第208話 御者の練習
『えっ!? じゃあコルバドに向かって来てるって事!?』
「うん、だからお勧めの宿屋確保しておいて欲しいんだ、このまま順調に行けば明後日に到着する予定なの」
『そんな水臭い、ウチに泊まればいいわよ! それにしても…そっかぁ、賢者って公表されちゃったのね~。まぁいいわ、逆に4人目の賢者公認って事アピールしてドンドン売り出すから!』
「あはは…、ありがと、『
「だったら私もアイルと同室が良いなぁ」
『今の誰!? アイルも恋人が出来たの!?』
『なにぃっ!? アイルに恋人だと!? 俺が見極めてやる、妙な奴なら認めないからな!!』
月に1度のアデラとの定期連絡はまだ先だったけど、交易都市だから良い宿屋は埋まってしまうと思って先に確保しておいて貰おうと連絡していたら横からエドが口を出したせいで騒がしくなってしまった。
タイチはまだ私の父親気取りをしたいのだろうか。
「タイチ、違うから」
「ふふ、恋人だったら嬉しいけどね、私はエドガルド、残念ながらあくまでアイルの下僕なんだよ」
「ちょ…っ、誤解される様な事言わないで!」
『やだ、アイルったらやるぅ~!』
「ちーがーうー!」
『はいはい、わかったわかった! とりあえず7人分の部屋は商談に来る人達用の宿泊施設もあるから準備しておくわ。白だしの試作品はいくつか出来てるから確認もして欲しいし、良いタイミングだわ。

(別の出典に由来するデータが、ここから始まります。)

/-- Set, or clear, one bit of a store word. -/
def putStoreBit (q : Plane) (addr bit : Nat) (v : Bool) (s : State) : State :=
  let w := (s.sw q addr).toNat
  s.sput q addr (wordN (if v then setBitN w bit else clrBitN w bit))

/-- SETIO at reach: the bit enters the command image (R89, R91). -/
def reachSetio (q : Plane) (a : Nat) (st : Stitch) (s : State) : State :=
  let w := opW st.ops 1
  let v := bitN (opW st.ops 2).toNat 0
  if bitsAt w 34 2 = 0 then
    let p := s.pln q
    let k := bitsAt w 0 4
    s.setPln q { p with douts := if v then setBitN p.douts k else clrBitN p.douts k }
  else match stationBit (s.armTab a).outs w with
    | some b => putStoreBit q (s.cbus.txBase + b.place) b.bit v s
    | none => s

/-- A set-point stays at 0 while its arm stops, if the loop has OFF_ON_STOP (R528). -/
def loopBarred (q : Plane) (a loop : Nat) (s : State) : Bool :=
  (qState q a s == 3 || qState q a s == 6) && s.is q (R.PLN_PROC_CFG loop) F.PLN_PROC_CFG_OFF_ON_STOP

/-- PROC and PROCRAMP at reach: a ramp without speed lock starts at the set-point as it last was, one with it at the value that
the speed scales (R82, R83). DEDUCED, log 133. -/
def reachProc (q : Plane) (a : Nat) (st : Stitch) (s : State) : State :=
  let i := bitsAt (opW st.ops 1) 0 5
  let p := s.pln q
  let l := nth p.loops i Loop.initial
  let v := fixed (opW st.ops 2) 34
  let l' : Loop :=
    if st.op = .proc then
      let r := if st.feedLock then some (fixed (opW st.ops 3) 24) else none
      { l with value := v, lock := r, ref := if st.feedLock then r else l.ref, ramp := none }
    else
      let path := bitN (opW st.ops 1).toNat 35
      let w := opW st.ops 3
      let total : Rat := if path then fixed w 30 else (w.toNat : Rat) / 2 ^ 32
      let lock := if st.feedLock then l.ref else none
      if w = 0 then { l with value := v, lock := lock, ramp := none }
      else
        let start := if lock.isNone && l.lock.isSome then l.out else l.value
        { l with value := start, lock := lock, ramp := some ⟨start, v, path, total, 0, a⟩ }
  if loopBarred q a i s then s.setPln q { p with loops := p.loops.set i { l' with value := 0, lock := none, ramp := none, out := 0 } }
  else s.setPln q { p with loops := p.loops.set i l' }

/-- Arms waiting at a SYNC with an id, with the mode and mask each gave (R86). -/
def syncWaiters (q : Plane) (id : Nat) (s : State) : List (Nat × Nat × Nat) :=
  (List.range 16).filterMap (fun b =>
    if waitCode q b s = 3 then
      match (s.arm q b).wait with
      | some w => if nth w.args 0 0 = id then some (b, nth w.args 1 0, nth w.args 2 0) else none
      | none => none
    else none)

/-- The members of a group start or end on one path coordinate, 0, with the sections still ahead (R126). -/
def regroup (q : Plane) (mask : Nat) (on : Bool) (s : State) : State :=
  let sig := (s.arm q ((bitsOf 16 mask).headD 0)).sigma
  each (bitsOf 16 mask) (fun b s =>
    let ar := s.arm q b
    let cs := ar.sects.filter (fun c => decide (ar.x < c.x + c.w) || (decide (c.w = 0) && decide (ar.x ≤ c.x) && c.st.pos ∉ ar.cur))
    s.setArm q b { ar with group := if on then mask else 0, sects := layout on 0 cs, phases := [], tau := 0, x := 0, v := 0
                           acc := 0, sigma := if on then sig else ar.sigma, cur := none, dirty := true }) s

/-- Two arms that wait on one id, each with its mode and mask, mismatch: they differ, and one is in the mask of the other (R86).
DEDUCED, log 134. -/
def syncClash (x y : Nat × Nat × Nat) : Bool := decide (x.2 ≠ y.2) && (bitN x.2.2 y.1 || bitN y.2.2 x.1)

/-- SYNC at reach (R86): the wait, a mismatch that faults every arm on the id, or the release of all. -/
def reachSync (q : Plane) (a : Nat) (st : Stitch) (s : State) : State :=
  let id := bitsAt (opW st.ops 2) 0 16
  let mode := bitsAt (opW st.ops 1) 32 4
  let mask := bitsAt (opW st.ops 1) 0 16
  let w3 := opW st.ops 3
  if mode = 1 ∧ (s.arm q a).group ≠ 0 then stitchFault q a 0x0A st s
  else
    let w : Wait := ⟨[id, mode, mask], if w3 = 0 then none else some (s.now + psOfD36 w3), none, none, st.pos, st.tag⟩
    let s1 := enterWait q a 3 w s
    let ws := syncWaiters q id s1
    if ws.any (syncClash (a, mode, mask)) then each ws (fun e s => waitFault q e.1 0x0A s) s1
    else if (bitsOf 16 mask).all (fun b => ws.any (fun e => e.1 == b && e.2 == (mode, mask))) then
      let s2 := each (bitsOf 16 mask) (fun b s => endWait q b s) s1
      if mode = 1 then regroup q mask true s2 else if mode = 2 then regroup q mask false s2 else s2
    else s1

/-- Another member still has motion before its LEAVE while this one reaches its LEAVE or END (R126). -/
def groupUneven (q : Plane) (a : Nat) (s : State) : Bool :=
  (mates (s.arm q a) a).any (fun b =>
    ((s.arm q b).ahead.takeWhile (fun t => !(t.op == .sync && bitsAt (opW t.ops 1) 32 4 == 2))).any (fun t => isMotion t.op))

/-- SYNC_MISMATCH on every member of the group (R126). -/
def groupMismatch (q : Plane) (a : Nat) (s : State) : State :=
  each (bitsOf 16 (s.arm q a).group) (fun b s => match (s.arm q b).last with
    | some t => stitchFault q b 0x0A t s
    | none => armFault q b 0x0A 0 0 none s) s

/-- ZONE_ENTER at reach: nothing for a zone held, else the wait for the grant (R87). -/
def reachZone (q : Plane) (a : Nat) (st : Stitch) (s : State) : State :=
  let z := bitsAt (opW st.ops 1) 0 7
  let w2 := opW st.ops 2
  let ar := s.arm q a
  let stood := ar.sects.any (fun c => c.zone && decide (ar.cur = some c.st.pos))
  let s0 := if stood then raiseA q a 5 (s.setArm q a { ar with sects := ar.sects.map (fun c => { c with zone := false }) }) else s
  if holdsZone q a z s then s
  else enterWait q a 4 ⟨[z], if w2 = 0 then none else some (s.now + psOfD36 w2), none, none, st.pos, st.tag⟩ s0

/-- The checkpoint ring has no room beside the records that are to be written: it is full (R105). -/
def ckpFull (q : Plane) (a : Nat) (s : State) : Bool :=
  let lg := s.get q (R.PLN_CKP_CFG a) F.PLN_CKP_CFG_SIZE_LOG2
  decide (lg ≠ 0) && decide (lg < 9) && decide (2 ^ lg ≤ (s.get q (R.PLN_CKP_WR a) F.PLN_CKP_WR_COUNT + 2 ^ 32
    - s.get q (R.PLN_CKP_RD a) F.PLN_CKP_RD_COUNT) % 2 ^ 32 + (s.arm q a).records.length)

/-- The wait at a LAYER whose record has no room (R105): an arm that moves there is brought to rest first, and reaches no
further Stitch. DEDUCED, log 47. -/
def waitCkp (q : Plane) (a : Nat) (st : Stitch) (s : State) : State :=
  let w : Wait := ⟨[], none, none, none, st.pos, st.tag⟩
  if qState q a s = 1 ∧ !(s.arm q a).rests then
    let s1 := stopPath q a s
    s1.setArm q a { s1.arm q a with wait := some w, ckpStop := true }
  else enterWait q a 5 w s

/-- LAYER at reach: its record, and the calibration that it applies (R92, R103, R105, R194). -/
def reachLayer (q : Plane) (a : Nat) (st : Stitch) (s : State) : State :=
  let ar := s.arm q a
  let full := ckpFull q a s && s.is q (R.PLN_Q_CFG a) F.PLN_Q_CFG_CKP_FULL
  let s1 := s.setArm q a { ar with records := ar.records ++ [layerRecord q a st s], layer := some (opW st.ops 1) }
  let s2 := if bitN (opW st.ops 2).toNat 0 || s1.ag q R.EST_CFG F.EST_CFG_APPLY_AT_LAYER == 1 then
      s1.setPln q { s1.pln q with calib := true } else s1
  if full then waitCkp q a st s2 else s2

/-- The part of a Stitch that its opcode does at reach (R69 to R92). DEDUCED, log 47. DEDUCED, log 51. -/
def reachEffect (q : Plane) (a : Nat) (st : Stitch) (s : State) : State :=
  match st.op with
  | .nop | .frame | .limit | .blend => s
  | .line | .arc | .spline =>
    s.setArm q a { s.arm q a with cur := some st.pos, kind := 1, tool := st.modal.tool }
  | .joint =>
    let ar := s.arm q a
    let ext := bitsAt (opW st.ops 1) 8 8
    s.setArm q a { ar with cur := some st.pos, kind := 2, tool := st.modal.tool, moved := ar.moved ||| ext }
  | .dwell =>
    let w := opW st.ops 1
    if w = 0 then s else enterWait q a 1 ⟨[], some (s.now + psOfD36 w), none, none, st.pos, st.tag⟩ s
  | .couple =>
    let m := bitsAt (opW st.ops 1) 0 32
    s.setArm q a { s.arm q a with coupled := m, part := partNow q a s }
  | .proc | .procramp => reachProc q a st s
  | .trig =>
    let ar := s.arm q a
    s.setArm q a { ar with trigs := ar.trigs.map (fun t => if t.pos = st.pos then { t with armed := true } else t) }
  | .sync =>
    if (s.arm q a).group ≠ 0 && bitsAt (opW st.ops 1) 32 4 == 2 && groupUneven q a s then groupMismatch q a s
    else reachSync q a st s
  | .zoneEnter => reachZone q a st s
  | .zoneLeave =>
    let z := bitsAt (opW st.ops 1) 0 7
    if holdsZone q a z s then releaseZone q a z s else raiseQ q a 7 s
  | .waitio =>
    let w3 := opW st.ops 3
    enterWait q a 2 ⟨[(opW st.ops 1).toNat, bitsAt (opW st.ops 2) 0 2], if w3 = 0 then none else some (s.now + psOfD36 w3),
      none, none, st.pos, st.tag⟩ s
  | .setio => reachSetio q a st s
  | .layer => reachLayer q a st s
  | .mark => s.wr q (R.PLN_Q_MARK a) (opW st.ops 1)
  | .calibApply => s.setPln q { s.pln q with calib := true }
  | .finish =>
    if (s.arm q a).group ≠ 0 && groupUneven q a s then groupMismatch q a s
    else if qState q a s = 1 then raiseQ q a 2 (setQState q a 5 s)
    else s.setArm q a { s.arm q a with redo := some st }

/-- A Stitch is reached (R65, R67, R69, R93, R101): REACH and TAG, STITCH_EVENT, and its effect; one that faulted at decode
becomes the arm fault. -/
def reachStitch (q : Plane) (a : Nat) (st : Stitch) (s : State) : State :=
  let ar := s.arm q a
  let s1 := s.setArm q a { ar with ahead := ar.ahead.filter (fun t => t.pos != st.pos), last := some st }
  let s2 := (s1.put q (R.PLN_Q_REACH a) F.PLN_Q_REACH_COUNT ((st.pos + 1 + st.count) % 2 ^ 32)).put q (R.PLN_Q_TAG a)
    F.PLN_Q_TAG_TAG st.tag
  let s3 := if st.event then raiseQ q a 0 s2 else s2
  if st.fault ≠ 0 then stitchFault q a st.fault st s3 else reachEffect q a st s3

end Sys2Proof.Machine
end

「本当にわかったの~? じゃあ交易都市が見えてから連絡するね、もし到着日が変わりそうならその時も連絡するよ。それじゃ明後日に」
『ええ、待ってるわ。それじゃあね』
一見押してオンオフ出来る安い置き型ライトの様な形をした簡易通信魔道具から光が消えた。
これで寝る場所には困らなくなったので一安心。
「アイル、その魔道具は通信相手から貰ったのかい?」
エドが通信魔道具を指差して言った。
「うん、商品開発の為に月に1回くらい連絡取り合ってるの」
「ふぅん、その魔道具はかなり高額な筈だけど、通信相手は余程儲かってるみたいだね」
「あ~…、うん、後ろで騒いでた男の人は賢者サブローの子孫だしね。異世界の調味料とか取り扱ってるからサブロー人気のお陰でかなり大きな商会みたい。……そういえばエドの商会も大きいよね? 通信魔道具は持って無いの?」
「ああ、そういえば急いでいたからトレラーガの執務室に置きっぱなしにしてきてしまったな、ははは。……持って来てたら早く帰って来て欲しいとしか言わないだろうし(ボソ)」
「ええ~? 連絡取れなくて困ったりしない?」
「大丈夫だよ、優秀な部下達が居るからね。全て思う通りにして良いと言って来てるし。それよりそろそろ出発するんじゃないかな? ここからは私が御者をしよう、アイルも御者の仕方を覚えたいと言っていただろう? 私が教えるよ」
「本当!? ありがとう!」
昼食後の食休み中に連絡をしていたのでそろそろ出発の時間だ、何気に『希望』の皆は全員御者の真似事が出来る事が発覚し、昨日馬車の中でポロっと言った事をエドは覚えていてくれた様だ。
午前中御者をしていたリカルドに
ちなみにサスペンションは付いててもクッション性の無い御者席にはスライムシート完備である。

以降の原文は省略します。